The Non-Coding RNA Journal Club: Highlights on Recent Papers—2

1. Introduction

We are glad to share with you our second Journal Club and to highlight some of the most interesting papers published recently. We hope we will tease your curiosity and encourage you to read full papers outside of your research area, which you may not have read otherwise.

The Non-Coding RNA Scientific Board wishes you an exciting read.

2. Insulin Receptor Substrate-1 Encodes Bifunctional RNAs

Highlight by Claire Francastel and Florent Hubé

Once again, bifunctional RNAs are in the spotlight with, this time, the work of Nagano et al. [1] who identified two main transcript isoforms for the Insulin receptor substrate-1 (Irs-1) gene, which differ in their 5′- and 3′-untranslated regions (UTR). Although both RNAs retain the coding capacity, the longest mRNA isoform (FL-Irs-1) functions as an inhibitor of Rb mRNA expression through a complementary sequence element present in the 5′-UTR, independently of the protein IRS-1. These data add an unconventional player to the long list of myogenic differentiation regulators and put a little more forward the non-coding functions that can hide within mRNA.

3. Polarity-Dependent microRNA Processing to Suppress Epithelial Mesenchymal Transition (EMT)

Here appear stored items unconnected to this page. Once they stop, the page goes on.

theorem mul_commutes {c : Build} (hv : c.valid = true) {x y : Elem} (hx : x.toNat < 2 ^ c.m) (hy : y.toNat < 2 ^ c.m) :
    mul c x y = mul c y x := by
  refine eq_of_residue_eq hv (toNat_mul_lt hv hx y) (toNat_mul_lt hv hy x) ?_
  rw [residue_mul hv hx hy, residue_mul hv hy hx, mul_comm]

theorem mul_associates {c : Build} (hv : c.valid = true) {x y z : Elem} (hx : x.toNat < 2 ^ c.m)
    (hy : y.toNat < 2 ^ c.m) (hz : z.toNat < 2 ^ c.m) : mul c (mul c x y) z = mul c x (mul c y z) := by
  have hxy := toNat_mul_lt hv hx y
  have hyz := toNat_mul_lt hv hy z
  refine eq_of_residue_eq hv (toNat_mul_lt hv hxy z) (toNat_mul_lt hv hx _) ?_
  rw [residue_mul hv hxy hz, residue_mul hv hx hy, residue_mul hv hx hyz, residue_mul hv hy hz, mul_assoc]

/-! ### Powers and the ladder (R98 to R101) -/

theorem toNat_power_lt {c : Build} (hv : c.valid = true) {x : Elem} (k : Nat) : (power c x k).toNat < 2 ^ c.m := by
  induction k with
  | zero => exact one_lt_of_valid hv
  | succ k ih => exact toNat_mul_lt hv ih x

theorem residue_power {c : Build} (hv : c.valid = true) {x : Elem} (hx : x.toNat < 2 ^ c.m) (k : Nat) :
    residue c (power c x k) = residue c x ^ k := by
  induction k with
  | zero => exact residue_one c
  | succ k ih => rw [power, residue_mul hv (toNat_power_lt hv k) hx, ih, pow_succ]

/-- `k` steps of the ladder multiply by the squares `s^2, s^4, ..., s^(2^k)`. -/
theorem residue_ladder {c : Build} (hv : c.valid = true) (k : Nat) {s out : Elem} (hs : s.toNat < 2 ^ c.m)
    (hout : out.toNat < 2 ^ c.m) :
    residue c (ladder c k s out) = residue c out * residue c s ^ (2 ^ (k + 1) - 2) := by
  induction k generalizing s out with
  | zero => simp [ladder]
  | succ k ih =>
    have hsq : (sq c s).toNat < 2 ^ c.m := toNat_mul_lt hv hs s
    have hexp : 2 + 2 * (2 ^ (k + 1) - 2) = 2 ^ (k + 2) - 2 := by
      have hone : 1 ≤ 2 ^ k := Nat.one_le_two_pow
      rw [pow_succ, pow_add]
      omega
    have hsquare : residue c (sq c s) = residue c s ^ 2 := by rw [sq, residue_mul hv hs hs, pow_two]
    rw [ladder, ih hsq (toNat_mul_lt hv hout _), residue_mul hv hout hsq, hsquare, mul_assoc, ← pow_mul, ← pow_add, hexp]

/-- The ladder of `M-1` steps computes the power `2^M - 2` (R99). -/
theorem residue_inv {c : Build} (hv : c.valid = true) {x : Elem} (hx : x.toNat < 2 ^ c.m) :
    residue c (inv c x) = residue c x ^ (2 ^ c.m - 2) := by
  obtain ⟨⟨h2, -⟩, -, -⟩ := (valid_iff c).1 hv
  rw [inv, residue_ladder hv _ hx (one_lt_of_valid hv), residue_one, one_mul, Nat.sub_add_cancel (by omega)]

theorem inv_eq_power {c : Build} (hv : c.valid = true) {x : Elem} (hx : x.toNat < 2 ^ c.m) :
    inv c x = power c x (2 ^ c.m - 2) :=
  eq_of_residue_eq hv (toNat_inv_lt hv x) (toNat_power_lt hv _) (by rw [residue_inv hv hx, residue_power hv hx])

theorem four_le_two_pow_of_valid {c : Build} (hv : c.valid = true) : 4 ≤ 2 ^ c.m := by
  obtain ⟨⟨h2, -⟩, -, -⟩ := (valid_iff c).1 hv
  exact Nat.pow_le_pow_right (n := 2) (by norm_num) h2

/-- The inverse of zero (R102). -/
theorem inv_zero_eq {c : Build} (hv : c.valid = true) : inv c 0 = 0 := by
  have hexp : 2 ^ c.m - 2 ≠ 0 := by have := four_le_two_pow_of_valid hv; omega
  rw [← residue_eq_zero_iff hv (toNat_inv_lt hv 0), residue_inv hv (toNat_zero_lt c.m), residue_zero, zero_pow hexp]

/-! ### The field of an irreducible POLY -/

theorem natCard_adjoinRoot {c : Build} (hv : c.valid = true) : Nat.card (AdjoinRoot (polyOf c.poly)) = 2 ^ c.m := by
  obtain ⟨hmonic, hdeg, -⟩ := polyOf_poly hv
  rw [Nat.card_congr (AdjoinRoot.powerBasisAux' hmonic).equivFun.toEquiv, Nat.card_fun, Nat.card_zmod, Nat.card_fin, hdeg]

/-- Fermat's little theorem in GF(2^M). -/
theorem residue_pow_eq_one {c : Build} (hv : c.valid = true) (hirr : Irreducible (polyOf c.poly)) {x : Elem}
    (hx : x.toNat < 2 ^ c.m) (h0 : x ≠ 0) : residue c x ^ (2 ^ c.m - 1) = 1 := by
  have : Fact (Irreducible (polyOf c.poly)) := ⟨hirr⟩
  have hunit : residue c x ≠ 0 := mt (residue_eq_zero_iff hv hx).1 h0
  have hcard : Nat.card (AdjoinRoot (polyOf c.poly))ˣ = 2 ^ c.m - 1 := by rw [Nat.card_units, natCard_adjoinRoot hv]
  have hpow : Units.mk0 (residue c x) hunit ^ (2 ^ c.m - 1) = 1 := by rw [← hcard]; exact pow_card_eq_one'
  simpa using congrArg Units.val hpow

/-- A non-zero element times its inverse is 1 (R99). -/
theorem mul_inv_right {c : Build} (hv : c.valid = true) (hirr : Irreducible (polyOf c.poly)) {x : Elem}
    (hx : x.toNat < 2 ^ c.m) (h0 : x ≠ 0) : mul c x (inv c x) = 1 := by
  have hexp : 2 ^ c.m - 2 + 1 = 2 ^ c.m - 1 := by have := four_le_two_pow_of_valid hv; omega
  refine eq_of_residue_eq hv (toNat_mul_lt hv hx _) (one_lt_of_valid hv) ?_
  rw [residue_mul hv hx (toNat_inv_lt hv x), residue_inv hv hx, ← pow_succ', hexp, residue_pow_eq_one hv hirr hx h0,
    residue_one]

Highlight by Joseph H. Taube and Sendurai A. Mani

It was the best of times, it was the worst of times, for microRNA processing. At either end of an epithelial cell sits two different E-cadherin dependent complexes. While p120 interacts with E-cadherin in both the apical and basal compartment, PLEKHA7 is specific to the apical zonula adherens (ZA). Kourtidis et al. use proteomic and knockdown methods to show that the PLEKHA7, at the apical complex, is essential for suppressing anchorage-independent growth and expression of transformation-related markers, whereas knockdown of both PLEKHA7 and p120 rescued this effect, revealing an opposing function for the basal complex [2]. This is, in part, due to the recruitment of the microprocessor complex proteins DROSHA and DGCR8 outside of the nucleus and to the ZA. There, microprocessor facilitates the conversion of primary miR-30b (pri-miR-30b) to precursor miR-30b (pre-miR-30b), a process widely considered to occur exclusively in the nucleus. Among other targets, miR-30b is known to down-regulate expression of the epithelial-mesenchymal transition-inducing factor SNAI1, thus revealing an intracellular regulatory pathway that reinforces the coherence of epithelial surfaces.

4. Mitochondrial Calcium Overload and Oxidative Stress in Cardiomyocytes Are Linked by microRNA-25

Highlight by Gaetano Santulli

Chen’s group has elegantly demonstrated that miR-25 plays a mechanistic role in regulating mitochondrial function in cardiomyocytes [3]. The mitochondrial calcium uniporter (MCU), a critical Ca²⁺ transporter that regulates mitochondrial [Ca²⁺], was identified as a target of miR-25 by bioinformatic analysis. Intriguingly, miR-25 significantly decreased H₂O₂-induced elevation of mitochondrial Ca²⁺ concentration and protected cardiomyocytes against oxidative damage by inactivating the mitochondrial apoptosis pathway.

This discovery has major implications since mitochondrial Ca²⁺ overload has been recently determined as a key player in the pathophysiology of heart failure. Chen’s work establishes miR-25 as a specific regulator of MCU, providing fundamental bases towards the design of therapies that can regulate mitochondrial [Ca²⁺]. Indeed, while Ca²⁺ is needed in such organelle to activate some enzymes in the Krebs cycle, mitochondrial Ca²⁺ overload can be extremely detrimental.

5. Double Function of Elongator in miRNA Biogenesis

Highlight by Zofia Szweykowska-Kulinska

In their recent paper published in Nature Plants, Fang et al. [4] have shown the double role of Elongator in the case of plant miRNA biogenesis. Elongator complex, which plays versatile roles in transcription and RNA processing, is also involved in MIR genes transcription stimulation and pri-miRNA processing. Experiments have shown that Elongator interacts with Dicer-Like 1 (DCL1) containing Dicing complex and its disruption impairs DCL1 localization in nuclear Dicing bodies. Moreover, the association of DCL1 with chromatin is dependent on the presence of Elongator. Earlier experiments already suggested a negative correlation between DCL1 activity and among the other Arabidopsis pri-miRNA 163 splicing efficiency. A picture also arises showing multifunctional character of the DCL1 protein during miRNA biogenesis.